> _Task directions_:
Look through the records below for the line with "(overwritten (storeCheck s) = []" and the line with "(∀ q < p, imageOk", then return those lines and all lines between, exactly.

(Collected data)
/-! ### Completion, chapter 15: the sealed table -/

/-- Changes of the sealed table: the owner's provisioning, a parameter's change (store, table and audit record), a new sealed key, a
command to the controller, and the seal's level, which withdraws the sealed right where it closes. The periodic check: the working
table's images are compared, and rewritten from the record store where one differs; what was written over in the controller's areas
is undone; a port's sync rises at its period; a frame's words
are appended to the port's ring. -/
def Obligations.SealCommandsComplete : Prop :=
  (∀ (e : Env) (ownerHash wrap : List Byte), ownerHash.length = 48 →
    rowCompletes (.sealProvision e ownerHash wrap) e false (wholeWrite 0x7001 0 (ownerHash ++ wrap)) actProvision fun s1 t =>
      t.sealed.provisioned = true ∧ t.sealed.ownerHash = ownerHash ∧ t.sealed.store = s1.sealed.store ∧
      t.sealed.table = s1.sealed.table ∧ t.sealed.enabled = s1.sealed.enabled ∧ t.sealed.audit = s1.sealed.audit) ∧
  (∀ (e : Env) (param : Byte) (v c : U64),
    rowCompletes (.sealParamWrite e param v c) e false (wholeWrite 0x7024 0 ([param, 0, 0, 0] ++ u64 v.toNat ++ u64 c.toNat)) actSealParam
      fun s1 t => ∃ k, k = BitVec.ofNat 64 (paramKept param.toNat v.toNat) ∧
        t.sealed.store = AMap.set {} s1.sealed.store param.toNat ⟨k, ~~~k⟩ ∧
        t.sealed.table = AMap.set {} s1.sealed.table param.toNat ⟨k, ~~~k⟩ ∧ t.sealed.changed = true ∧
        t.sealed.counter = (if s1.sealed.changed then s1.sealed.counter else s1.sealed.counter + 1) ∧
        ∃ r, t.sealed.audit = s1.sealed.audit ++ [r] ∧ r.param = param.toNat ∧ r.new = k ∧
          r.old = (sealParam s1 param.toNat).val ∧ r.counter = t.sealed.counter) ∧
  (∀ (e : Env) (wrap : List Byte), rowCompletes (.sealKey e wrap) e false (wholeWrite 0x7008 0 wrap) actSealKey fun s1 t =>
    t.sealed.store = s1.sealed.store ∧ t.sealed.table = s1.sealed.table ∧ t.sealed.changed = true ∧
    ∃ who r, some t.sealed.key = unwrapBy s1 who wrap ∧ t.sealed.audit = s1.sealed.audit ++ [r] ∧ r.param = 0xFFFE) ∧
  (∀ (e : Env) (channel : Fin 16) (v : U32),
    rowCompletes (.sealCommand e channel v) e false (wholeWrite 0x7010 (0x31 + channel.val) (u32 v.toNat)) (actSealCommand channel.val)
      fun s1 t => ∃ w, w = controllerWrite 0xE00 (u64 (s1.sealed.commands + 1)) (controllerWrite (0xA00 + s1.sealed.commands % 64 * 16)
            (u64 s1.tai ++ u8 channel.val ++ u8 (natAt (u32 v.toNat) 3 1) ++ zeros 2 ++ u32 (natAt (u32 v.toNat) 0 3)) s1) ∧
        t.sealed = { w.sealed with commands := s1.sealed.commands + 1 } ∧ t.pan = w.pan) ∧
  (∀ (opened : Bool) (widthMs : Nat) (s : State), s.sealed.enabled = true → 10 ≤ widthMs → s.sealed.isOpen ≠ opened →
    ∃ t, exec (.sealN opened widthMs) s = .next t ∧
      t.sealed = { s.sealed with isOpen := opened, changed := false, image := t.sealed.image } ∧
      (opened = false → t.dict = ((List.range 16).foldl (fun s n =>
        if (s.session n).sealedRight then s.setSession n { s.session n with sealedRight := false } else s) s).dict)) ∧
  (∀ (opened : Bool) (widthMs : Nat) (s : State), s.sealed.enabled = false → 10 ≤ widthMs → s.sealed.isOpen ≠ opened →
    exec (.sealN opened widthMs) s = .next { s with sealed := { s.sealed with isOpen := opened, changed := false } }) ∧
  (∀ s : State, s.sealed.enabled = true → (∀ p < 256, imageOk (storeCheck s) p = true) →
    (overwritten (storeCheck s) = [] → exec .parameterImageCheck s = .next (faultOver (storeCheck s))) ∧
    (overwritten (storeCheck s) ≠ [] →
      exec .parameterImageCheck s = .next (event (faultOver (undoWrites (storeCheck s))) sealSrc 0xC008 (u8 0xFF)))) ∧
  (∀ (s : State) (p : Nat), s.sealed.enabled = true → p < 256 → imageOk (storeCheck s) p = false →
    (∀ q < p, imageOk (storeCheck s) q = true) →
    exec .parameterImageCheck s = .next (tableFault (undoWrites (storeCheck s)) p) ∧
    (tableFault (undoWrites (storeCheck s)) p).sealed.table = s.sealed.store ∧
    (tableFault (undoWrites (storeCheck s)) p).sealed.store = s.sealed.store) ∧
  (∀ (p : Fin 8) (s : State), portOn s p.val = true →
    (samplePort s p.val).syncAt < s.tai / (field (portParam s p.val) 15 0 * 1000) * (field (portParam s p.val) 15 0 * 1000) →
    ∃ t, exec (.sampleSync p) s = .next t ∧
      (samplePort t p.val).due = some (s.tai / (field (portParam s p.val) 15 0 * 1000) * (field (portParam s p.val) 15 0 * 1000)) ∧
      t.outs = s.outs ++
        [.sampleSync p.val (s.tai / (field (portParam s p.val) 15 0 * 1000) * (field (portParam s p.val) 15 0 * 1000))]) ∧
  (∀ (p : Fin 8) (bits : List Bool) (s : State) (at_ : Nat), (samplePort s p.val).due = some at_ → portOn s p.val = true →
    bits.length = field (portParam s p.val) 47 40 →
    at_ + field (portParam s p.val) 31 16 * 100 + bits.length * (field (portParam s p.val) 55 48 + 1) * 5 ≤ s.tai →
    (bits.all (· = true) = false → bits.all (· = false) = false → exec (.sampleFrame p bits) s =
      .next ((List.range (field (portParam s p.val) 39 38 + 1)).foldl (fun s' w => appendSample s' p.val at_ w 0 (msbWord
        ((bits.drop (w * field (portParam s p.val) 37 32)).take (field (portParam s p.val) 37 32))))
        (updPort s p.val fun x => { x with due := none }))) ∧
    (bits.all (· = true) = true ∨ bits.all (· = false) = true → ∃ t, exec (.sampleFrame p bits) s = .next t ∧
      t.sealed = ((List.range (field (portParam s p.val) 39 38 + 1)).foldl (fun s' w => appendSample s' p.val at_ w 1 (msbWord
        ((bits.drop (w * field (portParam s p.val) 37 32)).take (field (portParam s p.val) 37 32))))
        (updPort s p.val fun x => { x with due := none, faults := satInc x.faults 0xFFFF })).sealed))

> _Finished exercise_:
    (overwritten (storeCheck s) = [] → exec .parameterImageCheck s = .next (faultOver (storeCheck s))) ∧
    (overwritten (storeCheck s) ≠ [] →
      exec .parameterImageCheck s = .next (event (faultOver (undoWrites (storeCheck s))) sealSrc 0xC008 (u8 0xFF)))) ∧
  (∀ (s : State) (p : Nat), s.sealed.enabled = true → p < 256 → imageOk (storeCheck s) p = false →
    (∀ q < p, imageOk (storeCheck s) q = true) →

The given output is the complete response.